◆ What the exercise asks:
Please find the lines in the following records that hold "Whether", and copy them.

===

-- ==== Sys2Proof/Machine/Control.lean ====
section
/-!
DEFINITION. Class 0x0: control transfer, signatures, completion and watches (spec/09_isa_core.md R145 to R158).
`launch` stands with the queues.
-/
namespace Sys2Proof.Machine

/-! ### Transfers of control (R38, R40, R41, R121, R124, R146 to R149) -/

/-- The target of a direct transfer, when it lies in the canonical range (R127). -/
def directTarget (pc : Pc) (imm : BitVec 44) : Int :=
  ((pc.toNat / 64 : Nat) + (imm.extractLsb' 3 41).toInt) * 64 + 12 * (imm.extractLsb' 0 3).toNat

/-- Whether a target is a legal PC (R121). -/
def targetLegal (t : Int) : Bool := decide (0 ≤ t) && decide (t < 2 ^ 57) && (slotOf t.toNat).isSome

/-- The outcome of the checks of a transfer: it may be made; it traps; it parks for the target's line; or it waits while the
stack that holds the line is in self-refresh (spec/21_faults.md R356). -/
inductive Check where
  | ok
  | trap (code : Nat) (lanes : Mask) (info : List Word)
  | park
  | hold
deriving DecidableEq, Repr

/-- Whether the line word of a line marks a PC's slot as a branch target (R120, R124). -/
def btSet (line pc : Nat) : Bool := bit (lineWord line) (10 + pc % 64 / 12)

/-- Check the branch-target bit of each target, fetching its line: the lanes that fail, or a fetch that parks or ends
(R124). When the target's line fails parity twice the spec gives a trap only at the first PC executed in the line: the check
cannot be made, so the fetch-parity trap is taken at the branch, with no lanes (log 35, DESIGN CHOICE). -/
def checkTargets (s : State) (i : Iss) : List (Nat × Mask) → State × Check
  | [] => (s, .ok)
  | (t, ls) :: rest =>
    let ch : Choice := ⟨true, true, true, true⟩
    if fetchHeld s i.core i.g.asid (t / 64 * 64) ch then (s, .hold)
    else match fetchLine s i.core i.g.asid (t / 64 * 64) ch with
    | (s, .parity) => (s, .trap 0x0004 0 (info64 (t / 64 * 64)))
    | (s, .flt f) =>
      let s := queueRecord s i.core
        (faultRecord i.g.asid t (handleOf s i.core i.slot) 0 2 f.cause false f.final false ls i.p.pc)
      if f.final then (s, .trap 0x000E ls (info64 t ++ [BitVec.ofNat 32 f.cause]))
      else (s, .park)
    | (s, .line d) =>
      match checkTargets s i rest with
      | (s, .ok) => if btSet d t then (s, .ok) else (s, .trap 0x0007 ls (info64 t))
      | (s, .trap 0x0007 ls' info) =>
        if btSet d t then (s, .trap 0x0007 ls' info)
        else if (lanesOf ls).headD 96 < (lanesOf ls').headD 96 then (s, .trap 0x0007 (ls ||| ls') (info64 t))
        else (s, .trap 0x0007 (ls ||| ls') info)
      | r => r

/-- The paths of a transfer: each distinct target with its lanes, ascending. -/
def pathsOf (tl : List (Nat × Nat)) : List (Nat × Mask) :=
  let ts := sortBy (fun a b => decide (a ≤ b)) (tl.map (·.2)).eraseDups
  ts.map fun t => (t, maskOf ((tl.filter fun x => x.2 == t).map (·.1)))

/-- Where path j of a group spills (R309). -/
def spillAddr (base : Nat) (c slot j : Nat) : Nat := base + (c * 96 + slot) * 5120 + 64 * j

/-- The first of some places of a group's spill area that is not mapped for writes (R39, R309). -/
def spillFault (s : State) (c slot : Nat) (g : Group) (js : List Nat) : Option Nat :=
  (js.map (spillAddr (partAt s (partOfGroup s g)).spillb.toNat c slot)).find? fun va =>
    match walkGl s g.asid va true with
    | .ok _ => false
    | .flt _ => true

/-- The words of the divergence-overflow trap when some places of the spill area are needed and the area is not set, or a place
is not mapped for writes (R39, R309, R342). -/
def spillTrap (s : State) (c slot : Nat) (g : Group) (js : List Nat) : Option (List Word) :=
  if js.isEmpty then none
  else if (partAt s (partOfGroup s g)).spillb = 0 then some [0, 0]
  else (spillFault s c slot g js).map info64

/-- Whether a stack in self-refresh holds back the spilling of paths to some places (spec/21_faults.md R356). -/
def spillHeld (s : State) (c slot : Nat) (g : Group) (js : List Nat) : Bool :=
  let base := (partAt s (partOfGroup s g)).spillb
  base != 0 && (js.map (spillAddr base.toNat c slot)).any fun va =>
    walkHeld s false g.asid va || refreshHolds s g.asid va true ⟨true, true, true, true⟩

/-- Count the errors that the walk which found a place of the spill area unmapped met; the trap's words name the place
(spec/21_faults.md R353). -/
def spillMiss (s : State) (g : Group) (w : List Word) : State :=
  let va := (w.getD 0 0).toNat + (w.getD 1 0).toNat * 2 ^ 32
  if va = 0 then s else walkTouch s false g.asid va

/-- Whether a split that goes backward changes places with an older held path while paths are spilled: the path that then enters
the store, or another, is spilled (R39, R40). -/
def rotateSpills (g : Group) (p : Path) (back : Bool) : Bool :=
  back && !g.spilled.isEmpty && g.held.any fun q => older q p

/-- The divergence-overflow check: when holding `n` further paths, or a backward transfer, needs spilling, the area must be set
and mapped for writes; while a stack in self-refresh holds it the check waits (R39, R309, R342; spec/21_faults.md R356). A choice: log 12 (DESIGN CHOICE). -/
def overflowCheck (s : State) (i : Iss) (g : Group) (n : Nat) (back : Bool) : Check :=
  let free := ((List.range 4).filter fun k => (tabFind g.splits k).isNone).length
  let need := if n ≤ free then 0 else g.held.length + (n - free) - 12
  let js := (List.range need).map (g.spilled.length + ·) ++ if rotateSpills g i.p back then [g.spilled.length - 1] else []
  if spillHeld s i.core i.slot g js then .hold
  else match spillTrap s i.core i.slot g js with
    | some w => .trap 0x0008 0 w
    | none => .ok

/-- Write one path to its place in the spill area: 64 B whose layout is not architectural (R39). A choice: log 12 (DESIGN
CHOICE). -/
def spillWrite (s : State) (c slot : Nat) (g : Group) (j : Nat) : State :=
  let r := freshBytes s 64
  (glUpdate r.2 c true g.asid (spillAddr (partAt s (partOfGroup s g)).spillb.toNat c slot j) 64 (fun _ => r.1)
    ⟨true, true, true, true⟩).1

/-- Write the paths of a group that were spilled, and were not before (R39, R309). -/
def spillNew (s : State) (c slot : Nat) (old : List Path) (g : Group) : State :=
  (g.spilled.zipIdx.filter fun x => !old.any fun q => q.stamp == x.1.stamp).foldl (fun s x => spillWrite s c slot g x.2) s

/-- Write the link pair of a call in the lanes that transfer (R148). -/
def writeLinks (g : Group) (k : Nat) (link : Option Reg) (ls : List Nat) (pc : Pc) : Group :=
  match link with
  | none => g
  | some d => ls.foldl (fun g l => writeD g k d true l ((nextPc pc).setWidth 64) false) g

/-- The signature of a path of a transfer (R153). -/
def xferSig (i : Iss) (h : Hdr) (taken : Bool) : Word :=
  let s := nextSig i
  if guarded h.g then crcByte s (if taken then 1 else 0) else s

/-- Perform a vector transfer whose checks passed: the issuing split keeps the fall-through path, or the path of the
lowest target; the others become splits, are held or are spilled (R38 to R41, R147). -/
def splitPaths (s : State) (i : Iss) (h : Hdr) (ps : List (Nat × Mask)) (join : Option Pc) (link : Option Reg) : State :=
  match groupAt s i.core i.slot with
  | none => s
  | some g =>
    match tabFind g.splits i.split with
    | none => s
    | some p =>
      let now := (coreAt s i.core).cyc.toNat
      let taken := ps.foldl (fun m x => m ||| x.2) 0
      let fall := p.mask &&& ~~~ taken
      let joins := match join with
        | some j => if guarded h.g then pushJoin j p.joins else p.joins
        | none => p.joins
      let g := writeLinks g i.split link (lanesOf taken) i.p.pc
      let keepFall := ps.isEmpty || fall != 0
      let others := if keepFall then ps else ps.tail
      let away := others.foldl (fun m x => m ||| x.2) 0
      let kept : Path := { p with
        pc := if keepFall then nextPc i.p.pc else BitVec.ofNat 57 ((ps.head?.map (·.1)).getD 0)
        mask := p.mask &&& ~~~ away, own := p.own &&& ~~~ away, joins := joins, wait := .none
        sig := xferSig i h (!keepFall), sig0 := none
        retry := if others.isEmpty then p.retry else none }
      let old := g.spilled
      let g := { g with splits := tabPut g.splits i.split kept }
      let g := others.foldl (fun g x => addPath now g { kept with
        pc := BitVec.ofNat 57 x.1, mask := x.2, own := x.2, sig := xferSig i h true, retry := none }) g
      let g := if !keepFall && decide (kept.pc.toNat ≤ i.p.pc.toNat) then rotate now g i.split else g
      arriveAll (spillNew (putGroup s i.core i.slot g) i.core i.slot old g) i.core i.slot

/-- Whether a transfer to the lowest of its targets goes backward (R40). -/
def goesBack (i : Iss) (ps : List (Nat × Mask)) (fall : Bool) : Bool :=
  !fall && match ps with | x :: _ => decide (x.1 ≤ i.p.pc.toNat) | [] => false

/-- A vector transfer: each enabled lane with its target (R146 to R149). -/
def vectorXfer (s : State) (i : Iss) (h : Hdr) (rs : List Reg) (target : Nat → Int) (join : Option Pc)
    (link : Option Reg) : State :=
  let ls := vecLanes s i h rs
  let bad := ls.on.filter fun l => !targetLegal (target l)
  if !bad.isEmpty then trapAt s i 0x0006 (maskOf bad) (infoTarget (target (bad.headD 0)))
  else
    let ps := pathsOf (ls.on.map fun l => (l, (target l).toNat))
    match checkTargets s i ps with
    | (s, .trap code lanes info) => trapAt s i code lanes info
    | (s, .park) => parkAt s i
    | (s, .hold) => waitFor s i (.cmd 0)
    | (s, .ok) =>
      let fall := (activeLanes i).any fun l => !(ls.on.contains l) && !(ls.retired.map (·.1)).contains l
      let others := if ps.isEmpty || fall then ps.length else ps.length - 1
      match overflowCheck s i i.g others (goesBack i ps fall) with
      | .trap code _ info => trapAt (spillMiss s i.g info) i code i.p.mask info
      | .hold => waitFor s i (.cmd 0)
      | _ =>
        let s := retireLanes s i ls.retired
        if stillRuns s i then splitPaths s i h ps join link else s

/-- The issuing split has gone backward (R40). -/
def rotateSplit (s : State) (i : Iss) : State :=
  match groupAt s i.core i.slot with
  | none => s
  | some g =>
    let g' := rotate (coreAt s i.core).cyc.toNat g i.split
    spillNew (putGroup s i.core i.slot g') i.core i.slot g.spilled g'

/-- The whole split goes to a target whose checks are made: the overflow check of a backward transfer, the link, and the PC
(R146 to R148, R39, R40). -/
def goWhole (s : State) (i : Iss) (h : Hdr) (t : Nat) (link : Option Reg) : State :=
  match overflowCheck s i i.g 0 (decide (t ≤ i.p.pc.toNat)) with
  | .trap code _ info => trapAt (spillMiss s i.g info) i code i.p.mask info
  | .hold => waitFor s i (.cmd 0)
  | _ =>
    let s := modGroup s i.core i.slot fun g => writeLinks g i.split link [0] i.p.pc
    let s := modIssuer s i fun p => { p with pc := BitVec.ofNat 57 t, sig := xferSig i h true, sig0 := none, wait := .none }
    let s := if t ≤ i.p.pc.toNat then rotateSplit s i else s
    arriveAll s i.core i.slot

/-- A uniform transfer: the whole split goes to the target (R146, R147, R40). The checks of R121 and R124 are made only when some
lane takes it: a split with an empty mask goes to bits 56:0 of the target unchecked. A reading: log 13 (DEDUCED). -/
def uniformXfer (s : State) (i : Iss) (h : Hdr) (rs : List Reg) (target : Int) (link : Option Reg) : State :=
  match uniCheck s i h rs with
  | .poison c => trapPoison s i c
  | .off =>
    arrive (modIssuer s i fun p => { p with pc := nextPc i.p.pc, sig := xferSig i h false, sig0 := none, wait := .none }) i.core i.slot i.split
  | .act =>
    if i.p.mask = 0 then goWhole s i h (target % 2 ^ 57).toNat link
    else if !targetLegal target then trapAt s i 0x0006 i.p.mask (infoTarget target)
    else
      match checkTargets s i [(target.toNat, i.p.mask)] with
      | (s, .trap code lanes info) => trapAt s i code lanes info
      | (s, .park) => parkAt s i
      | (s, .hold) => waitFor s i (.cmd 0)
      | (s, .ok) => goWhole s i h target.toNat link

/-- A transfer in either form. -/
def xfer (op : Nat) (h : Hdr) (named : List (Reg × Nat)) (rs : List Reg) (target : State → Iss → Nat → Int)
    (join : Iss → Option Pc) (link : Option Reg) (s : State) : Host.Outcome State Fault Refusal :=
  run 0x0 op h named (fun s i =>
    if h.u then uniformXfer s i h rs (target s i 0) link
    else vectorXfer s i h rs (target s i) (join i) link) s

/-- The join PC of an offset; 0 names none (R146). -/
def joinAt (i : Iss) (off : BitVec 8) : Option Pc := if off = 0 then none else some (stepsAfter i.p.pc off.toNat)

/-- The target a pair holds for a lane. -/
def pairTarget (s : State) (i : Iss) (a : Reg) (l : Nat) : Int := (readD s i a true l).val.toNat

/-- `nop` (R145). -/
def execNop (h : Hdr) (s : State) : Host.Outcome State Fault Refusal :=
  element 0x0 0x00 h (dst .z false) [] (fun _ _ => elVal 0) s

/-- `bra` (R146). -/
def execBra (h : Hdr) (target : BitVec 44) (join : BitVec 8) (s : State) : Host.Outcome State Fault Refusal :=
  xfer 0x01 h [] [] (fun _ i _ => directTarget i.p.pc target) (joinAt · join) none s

===

◆ Output of the exercise:
/-- Whether a target is a legal PC (R121). -/
/-- Whether the line word of a line marks a PC's slot as a branch target (R120, R124). -/
/-- Whether a stack in self-refresh holds back the spilling of paths to some places (spec/21_faults.md R356). -/
/-- Whether a split that goes backward changes places with an older held path while paths are spilled: the path that then enters
/-- Whether a transfer to the lowest of its targets goes backward (R40). -/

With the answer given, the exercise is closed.